**Work instruction:** Repeat exactly, and only, the lines of the entries below from the one with "none => none" through the one with "s.within region c.region", both ends included.
━━━━
-- ==== Sys2Proof/Machine/Vdie.lean ====
section
/-! DEFINITION. Virtual dies and hop distances (R41, R42). -/

namespace Sys2Proof.Machine

/-- What the virtual-die table gives for a number. -/
inductive VEnt
  /-- Bound: device and die. -/
  | bound (dev die : Nat)
  | unbound
  /-- The table could not be read. -/
  | err (e : WalkErr) (va : Nat)
  deriving DecidableEq, Repr

/-- The raw 32-bit entry of a virtual die in the running CR's region, read in the region whose RCB gives the table (R325,
assumption 69). -/
def State.vdtEntry (s : State) (n v : Nat) : Except (WalkErr × Nat) Nat :=
  let rg := (s.core n).region
  match s.region? rg with
  | none => .ok 0
  | some r =>
    let va := s.rVdt r + 4 * v
    match s.cpRd (s.grp 11 r).num va 4 (dieOf n) with
    | .error e => .error (e, va)
    | .ok b => .ok (leNat b)

/-- An entry is bound (R41). -/
def vdtBound (e : Nat) : Bool := bitsOf e 31 1 == 1 && bitsOf e 19 12 == 0 && decide (bitsOf e 14 5 < 21)

/-- A virtual die (R41); a number above 1,023 is unbound. -/
def State.vdie (s : State) (n v : Nat) : VEnt :=
  if v > 1023 then .unbound
  else
    match s.vdtEntry n v with
    | .error (e, a) => .err e a
    | .ok e => if vdtBound e then .bound (bitsOf e 0 14) (bitsOf e 14 5) else .unbound

/-- Rounds of widening until a die is reached: the number of die links (R42). -/
def hopsFrom (ls : List (Nat × Nat)) (a b : Nat) : Nat → Nat → List Nat → Option Nat
  | 0, _, _ => none
  | f + 1, k, ds =>
    if ds.contains b then some k
    else
      let one := ls.foldl (fun acc l =>
        let r := fun d => (d == a || decide (d ≤ 9)) && ds.contains d
        let acc := if r l.1 && !(ds ++ acc).contains l.2 then l.2 :: acc else acc
        if r l.2 && !(ds ++ acc).contains l.1 then l.1 :: acc else acc) []
      hopsFrom ls a b f (k + 1) (ds ++ one)

/-- Hops between two dies of one device; a D-die stands one hop behind its M-die. -/
def dieHops (ls : List (Nat × Nat)) (a b : Nat) : Option Nat :=
  if a = b then some 0
  else
    let up := fun d => if d ≥ 13 then (d - 11, 1) else (d, 0)
    (hopsFrom ls (up a).1 (up b).1 8 0 [(up a).1]).map fun k => k + (up a).2 + (up b).2

/-- Fabric links of the route from this device to another (R42, R346), for a requester of a C-die. -/
def State.fabLinks (s : State) (die tc dev : Nat) : Option Nat :=
  let me := s.fab.fabId
  match s.route tc dev die with
  | .go _ =>
    if dev / 32 = me / 32 then some 1
    else
      let live := (s.candidates (dev / 32)).filter fun c =>
        match s.candRoute die tc c with
        | .go _ => true
        | _ => false
      live[Nat.xor me dev % live.length]?.map fun c =>
        1 + (if c.1 = me % 32 then 0 else 1) + (if c.2.2 = dev % 32 then 0 else 1)
  | _ => none

/-- Fabric links between two other devices: one within a group; across groups at most three, by routes of which this
device holds no table: a free value, 0 for no route (assumption 66). -/
def State.farLinks (s : State) (a b : Nat) : Option Nat :=
  if a / 32 = b / 32 then some 1
  else
    match (Config.freeWord s.draws).toNat % 4 with
    | 0 => none
    | k => some k

/-- Fabric links of the minimal route between two devices, for a requester of core `n` (R42). -/
def State.linksBetween (s : State) (n a b : Nat) : Option Nat :=
  if a = s.fab.fabId then s.fabLinks (dieOf n) (s.tcOf n) b
  else if b = s.fab.fabId then s.fabLinks (dieOf n) (s.tcOf n) a
  else s.farLinks a b

def optMin (a b : Option Nat) : Option Nat :=
  match a, b with
  | some x, some y => some (min x y)
  | some x, none => some x
  | none, y => y

/-- The hop distance of R42; none when no route exists. -/
def State.hops (s : State) (n : Nat) (a b : Nat × Nat) : Option Nat :=
  let here := s.linksUp
  let ls := fun d => if d = s.fab.fabId then here else dieLinks.map fun l => (l.1, l.2.1)
  if a.1 = b.1 then dieHops (ls a.1) a.2 b.2
  else
    match s.linksBetween n a.1 b.1 with
    | none => none
    | some f =>
      [(11, 11), (11, 12), (12, 11), (12, 12)].foldl (fun best x =>
        match dieHops (ls a.1) a.2 x.1, dieHops (ls b.1) x.2 b.2 with
        | some p, some q => optMin best (some (p + 8 * f + q))
        | _, _ => best) none

/-- What hold an array: the CRs of a region's subtree (R290). -/
def State.arraysHeldUnder (s : State) (region : Nat) : Nat :=
  (s.arrays.filter fun a =>
    match a.2.holder with
    | some h =>
      match s.cr? h.1 with
      | some c => s.within region c.region
      | none => false
    | none => false).length

end Sys2Proof.Machine
end

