/-- VSCATTER. -/
def execVscatter (a b : BitVec 4) (_rm : BitVec 3) (s : State) : Res :=
  let ha := s.shape a
  let hb := s.shape b
  let sp := ha.width == 32
  s.vChecked [ha, hb] (ha.isI && (ha.width == 32 || ha.width == 64) && hb.movable) (countOk ha.count [hb])
    (s.unitTry .ve false (if s.me.ve.parts.isEmpty then s.vReads [ha, hb] else .ok [] s) fun ls t =>
      let k := t.vOnce (ls.getD 0 [] ++ bcast ha.count (ls.getD 1 []))
      let ix := (k.2.take ha.count).map ha.index
      match if t.vElem = 0 then t.vIndexFail sp hb.size hb.runs ix else none with
      | some (c, x, j) => .next (t.unitFault .ve c (addr := BitVec.ofInt 64 x) (wr := true) (elem := some j))
      | none =>
        scatterFrom k.1 sp hb.size (((List.range ha.count).zip (ix.zip (k.2.drop ha.count))).drop t.vElem) k.1)

/-- VCOPY. -/
def execVcopy (d a : BitVec 4) (_rm : BitVec 3) (s : State) : Res :=
  let hd := s.shape d
  let ha := s.shape a
  s.vChecked [hd, ha] (hd.width == ha.width) (countOk hd.count [ha])
    (s.vMap hd [ha] false fun l _ => (l.headD 0, {}))

/-- SHSET (R153): reserved bits are stored as 0. -/
def execShset (d : BitVec 4) (q : Src) (_rm : BitVec 3) (s : State) : Res :=
  let v := s.ev .ve q &&& 0x1FFFFFFFFF1FFFFF
  .next ((s.upd fun c => { c with sh := vset c.sh d.toNat v }).unitDone .ve)

/-- VFILL. -/
def execVfill (d : BitVec 4) (q : Src) (rm : RMode) (s : State) : Res :=
  let hd := s.shape d
  s.vChecked [hd] (hd.isF || (hd.isI && !q.isFloat)) true
    (s.vMap hd [] (hd.isF && rm == .sr) fun _ w =>
      if hd.isF then hd.rnd rm w (fp32.decode (q.fval (s.cap .ve)), {}) else (hd.wrap (s.ev .ve q).toInt, {}))

/-- VIOTA. -/
def execViota (d : BitVec 4) (q : Src) (_rm : BitVec 3) (s : State) : Res :=
  let hd := s.shape d
  let lo := s.vElem
  let hi := s.vHi hd.count
  s.vChecked [hd] (hd.isI && !q.isFloat) true
    (s.vPut hd.count hi
      (hd.outs lo hi ((List.range (hi - lo)).map fun (i : Nat) => hd.wrap ((s.ev .ve q).toInt + ((lo + i : Nat) : Int))))
      s.me.rngVe 0)

/-! ## Run and end (R169) -/

def execVrun (e : BitVec 12) (s : State) : Res := .next (s.enterProg .ve e.toNat)
def execVend (s : State) : Res := .next (s.updEng s.cur .ve fun e => e.finish 0)

/-! ## Chains (R168) -/

/-- What a chain checks of one step: destination, sources, length and rm = SR. -/
structure Link where
  d : BitVec 4
  srcs : List (BitVec 4)
  sr : Bool

/-- The operands of a chainable word. -/
def linkOf : Instr → Option Link
  | .vadd d a b rm | .vsub d a b rm | .vmul d a b rm | .vmin d a b rm | .vmax d a b rm => some ⟨d, [a, b], rm == .sr⟩
  | .vand d a b _ | .vor d a b _ | .vxor d a b _ | .vshl d a b _ | .vshr d a b _ => some ⟨d, [a, b], false⟩
  | .vcmp d a b _ _ => some ⟨d, [a, b], false⟩
  | .vfma d a b c rm | .vsel d a b c rm => some ⟨d, [a, b, c], rm == .sr⟩
  | .vabs d a rm | .vneg d a rm | .vcvt d a rm | .vexp2 d a rm | .vlog2 d a rm | .vrcp d a rm | .vrsqrt d a rm
  | .vtanh d a rm => some ⟨d, [a], rm == .sr⟩
  | .vaddVs d a _ rm | .vsubVs d a _ rm | .vmulVs d a _ rm | .vminVs d a _ rm | .vmaxVs d a _ rm =>
    some ⟨d, [a], rm == .sr⟩
  | .vandVs d a _ _ | .vorVs d a _ _ | .vxorVs d a _ _ | .vshlVs d a _ _ | .vshrVs d a _ _ => some ⟨d, [a], false⟩
  | .vcmpVs d a _ _ _ => some ⟨d, [a], false⟩
  | .vfill d _ rm => some ⟨d, [], rm == .sr⟩
  | .viota d _ _ => some ⟨d, [], false⟩
  | _ => none
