-- ==== Sys2Proof/Machine/Fabric.lean ====
section
/-! DEFINITION. The scale-up fabric: flits, the link layer, port and lane states, allowances, messages at their homes,
routes, the package split and the token (R3, R327-R349, R358-R361, R367). -/

namespace Sys2Proof.Machine

/-! ## Device events (R367) -/

/-- Insert an event among those of its cycle: ascending TYPE, then UNIT. -/
def putEvent (x : Nat × Nat × Nat × Nat) : List (Nat × Nat × Nat × Nat) → List (Nat × Nat × Nat × Nat)
  | [] => [x]
  | y :: r => if x.1 < y.1 ∨ (x.1 = y.1 ∧ x.2.1 < y.2.1) then x :: y :: r else y :: putEvent x r

/-- A device event of this cycle, posted when the cycle ends. -/
def State.devEvent (s : State) (typ unit w2 w3 : Nat) : State :=
  { s with fab := { s.fab with devEvents := putEvent (typ, unit, w2, w3) s.fab.devEvents } }

/-- A physical range that the CP can use: present memory that it has a route to and that is not poisoned (R297, R315). -/
def State.paGood (s : State) (pa n : Nat) : Bool :=
  paUsable pa n && (match s.routePa (88 + s.cpOf 2) pa with
    | .none => false
    | _ => true) && !s.isPoisoned pa n

/-- Post one record to the queue that FEVQ names, under R297; all its addresses are physical. A descriptor or a slot that
cannot be used drops the event, which LOST counts where it can be written. -/
def State.postDev (s : State) (x : Nat × Nat × Nat × Nat) : State :=
  let q := s.fab.fevq.toNat
  if q = 0 ∨ !s.paGood q 64 then s
  else
    let w := fun k => s.paNat (q + 8 * k) 8
    let n := 2 ^ (w 1 % 32)
    let slot := w 0 % 2 ^ 56 + 64 * (w 3 % n)
    if (w 3 + 2 ^ 64 - w 2) % 2 ^ 64 = n ∨ !s.paGood slot 64 then
      s.paWr (q + 0x20) (le8 (Nat.min (w 4 + 1) (2 ^ 64 - 1)))
    else
      let b := le8 (x.1 + x.2.1 * 2 ^ 8) ++ le8 s.frameClk ++ le8 x.2.2.1 ++ le8 x.2.2.2 ++ List.replicate 32 0
      (s.paWr slot b).paWr (q + 0x18) (le8 ((w 3 + 1) % 2 ^ 64))

/-- The events of the cycle that ends. -/
def State.flushDev (s : State) : State :=
  { s.fab.devEvents.foldl State.postDev s with fab := { (s.fab.devEvents.foldl State.postDev s).fab with devEvents := [] } }

/-! ## Flits (R330) -/

/-- One byte into a CRC-64 (polynomial 0x42F0E1EBA9EA3693, high bit first; notes/assumptions/50.md). -/
def crcByte (c : Nat) (b : Byte) : Nat :=
  (List.range 8).foldl (fun c _ => if c ≥ 2 ^ 63 then Nat.xor (c * 2 % 2 ^ 64) 0x42F0E1EBA9EA3693 else c * 2)
    (Nat.xor c (b.toNat * 2 ^ 56))

def crc64 (bs : List Byte) : Nat := Nat.xor (bs.foldl crcByte (2 ^ 64 - 1)) (2 ^ 64 - 1)

/-- The CRC of a flit's beats 0-14. -/
def flitCrc (f : Nat) : Nat := crc64 (leBytes 240 f)

def flFtype (f : Flit) : Nat := bitsOf f.toNat 0 4
def flSeq (f : Flit) : Nat := bitsOf f.toNat 4 12
def flAck (f : Flit) : Nat := bitsOf f.toNat 16 12
def flVc (f : Flit) : Nat := bitsOf f.toNat 28 4
def flSv (f : Flit) : Nat := bitsOf f.toNat 32 4
def flCvc (f : Flit) : Nat := bitsOf f.toNat 36 4
def flCcnt (f : Flit) : Nat := bitsOf f.toNat 40 8
def flLanes (f : Flit) : Nat := bitsOf f.toNat 48 16
def flReq (f : Flit) : Bool := bitsOf f.toNat 64 1 == 1
def flPayload (f : Flit) : Nat := bitsOf f.toNat 128 1792
def flCrcOk (f : Flit) : Bool := bitsOf f.toNat 1920 64 == flitCrc f.toNat

/-- A flit with its CRC. -/
def mkFlit (ftype seq ack vc sv cvc ccnt lanes : Nat) (req : Bool) (payload : Nat) : Flit :=
  let b := ftype + seq * 2 ^ 4 + ack * 2 ^ 16 + vc * 2 ^ 28 + sv * 2 ^ 32 + cvc * 2 ^ 36 + ccnt * 2 ^ 40
    + lanes * 2 ^ 48 + req.toNat * 2 ^ 64 + payload % 2 ^ 1792 * 2 ^ 128
  BitVec.ofNat 2048 (b + flitCrc b * 2 ^ 1920)

/-- A flit that waits for its number, its acknowledgement and its CRC. -/
def protoFlit (ftype vc sv payload : Nat) : Flit :=
  BitVec.ofNat 2048 (ftype + vc * 2 ^ 28 + sv * 2 ^ 32 + payload % 2 ^ 1792 * 2 ^ 128)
━━━━
**Answer area:**
    | none => none
    | some f =>
      [(11, 11), (11, 12), (12, 11), (12, 12)].foldl (fun best x =>
        match dieHops (ls a.1) a.2 x.1, dieHops (ls b.1) x.2 b.2 with
        | some p, some q => optMin best (some (p + 8 * f + q))
        | _, _ => best) none

/-- What hold an array: the CRs of a region's subtree (R290). -/
def State.arraysHeldUnder (s : State) (region : Nat) : Nat :=
  (s.arrays.filter fun a =>
    match a.2.holder with
    | some h =>
      match s.cr? h.1 with
      | some c => s.within region c.region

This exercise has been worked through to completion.